Прокуратор вяло улыбнулся:
— Не стоит удивляться моей откровенности… Я не боюсь доноса, потому что всем известно, что после меня могут, чего доброго, прислать… оптимиста, который постарается всерьез проводить свою миссию… Конечно, империя находится в небывалом расцвете и могуществе, но мало ли империй находилось в расцвете и могуществе? Еще как следует не залечились раны гражданских войн и восстаний голодных, сотрясавших наше государство, а что из них вышло? Небывалые расцвет и могущество? Но разве хоть один человек стал от этого по-настоящему счастлтвей? Разве кто-нибудь может сказать, что стоящие у власти сегодня хоть чем-нибудь выше своих предшественников, которых они свергли? Конечно, необычайно выросла промышленность, увеличилась торговля и все, в общем, стали богаче. Мой прадед купался в деревянном корыте, а его слуга — прямо в ледяном ручье, намыливаясь глиной, которую брал горстями тут же, на дне. Теперь в столице триста общественных бань с мраморными ваннами и серебряными кранами для горячей и холодной воды. Однако остались еще — в меньшинстве — люди, у которых обычно не хватает трех монет для платы за вход, и они по-прежнему моются в реке и намыливаются глиной. Расстояние между ними и другими теперь куда больше, чем между моим дедом и его слугой. Оттого, что они в меньшинстве, их нужда стала еще горше, еще оскорбительней… Трудно придумать что-нибудь более лукавое и неправедное, чем благополучие большинства. Оно успокаивает общественную совесть, парализует общественную мораль и делает совершенно невозможным какое-либо движение вперед, к настоящей — всеобщей правде. Не надо думать, что я проповедую бунт или новую гражданскую войну… Честно говоря, я сам не знаю, чего хочу, но я не хочу того, что уже тысячи и тысячи лет заполняет человеческую жизнь, безвыходную человеческую жизнь на этой планете!
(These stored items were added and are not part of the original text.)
-- ==== Sys2Proof/Machine/Startup.lean ====
section
/-! DEFINITION. What each kind of reset leaves (R10, R365, R382), and start-up (R363, R364, R366, R367, R372). -/

namespace Sys2Proof.Machine

/-! ## What survives -/

/-- A physical Mere over a module reset: its retirement lasts for the power cycle. -/
def Mere.reborn (m : Mere) : Mere := { Mere.reset with retired := m.retired, cycles := m.cycles, nvRetired := m.nvRetired }

/-- A physical Mere over a power cycle (R408). -/
def Mere.powered (m : Mere) : Mere :=
  { Mere.reset with retired := m.nvRetired, cycles := if m.retired then m.cycles + 1 else 0, nvRetired := m.nvRetired }

/-- A stack over a module reset: retired frames, spare rows, failing rows not yet repaired, the scrub's counts. -/
def Stack.reborn (k : Stack) : Stack :=
  { Stack.reset with
    retired := k.retired, marked := k.marked, volatileRetired := k.volatileRetired, takenOver := k.takenOver
    failing := k.failing, sparesUsed := k.sparesUsed, flagged := k.flagged, passes := k.passes, scrubFrame := k.scrubFrame
    temp := k.temp }

/-- A stack over a power cycle (R241, R242): frames retired for the power cycle return, reserved ones to their role. -/
def Stack.powered (k : Stack) : Stack :=
  { Stack.reset with
    retired := k.retired, marked := k.marked, takenOver := k.takenOver.filter (fun e => k.retired.contains e.1)
    sparesUsed := k.sparesUsed, flagged := decide (328 ≤ k.retired.length) }

/-- A bundle over a module reset. -/
def Bundle.reborn (v : Bundle) : Bundle :=
  { Bundle.reset with
    fused := v.fused, fusedFar := v.fusedFar, nonVolatile := v.nonVolatile, cycle := v.cycle, history := v.history
    replays := v.replays, halved := v.halved }

/-- The history of lost units, at the start of the next power cycle: one more for those lost in the last one. -/
def nextHistory (h : Map Nat) (lost : List Nat) : Map Nat := lost.foldl (fun m n => mput m n (mget 0 h n + 1)) []

/-- A bundle over a power cycle (R247). -/
def Bundle.powered (v : Bundle) : Bundle :=
  { Bundle.reset with
    fused := v.fused, fusedFar := v.fusedFar, nonVolatile := v.nonVolatile, history := nextHistory v.history v.cycle }

/-- A port over a module reset: counters and lanes lost in this power cycle stay (R278). -/
def Port.reborn (v : Port) : Port :=
  { Port.reset with
    preplay := v.preplay, pcrc := v.pcrc, pfecunc := v.pfecunc, pbadtype := v.pbadtype, pfeccor := v.pfeccor
    lanes := v.lanes.map (fun e => (e.1, { Lane.reset with transients := e.2.transients, retired := e.2.retired }))
    fused := v.fused, nonVolatile := v.nonVolatile, history := v.history }

/-- A port over a power cycle (R275). -/
def Port.powered (v : Port) : Port :=
  let lost := (List.range 10).filter (fun l => mget 0 v.history (16 + l) == 1)
  { Port.reset with fused := v.fused, nonVolatile := v.nonVolatile, history := nextHistory v.history lost }

/-- A cluster over any reset: ageing stays (R391). -/
def Cluster.reborn (v : Cluster) : Cluster :=
  { Cluster.reset with
    fcap := v.fcap, railOffset := v.railOffset, capped := v.capped, railMv := 650 + v.railOffset, temp0 := v.temp0, temp1 := v.temp1 }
Первосвященник неодобрительно слушал. Богатый, знатный, независимый патриций может позволить себе роскошь безответственного отрицания: его жизнь, даже обессмыслившись, не лишена приятства. Но те, что пашут, сеют, жнут, строят, платят налоги и отбывают воинскую повинновть за всех — должны видеть правду и в этом царстве, чтоб тяжелый труд их не стал дикой бессмыслицей вечной каторга… Религия и есть тот чудесный союз, который примиряет землю, такую, как она есть — и была — с небом. Однако бывает, что и религия умирает, как, например, вера этой Великой Империи…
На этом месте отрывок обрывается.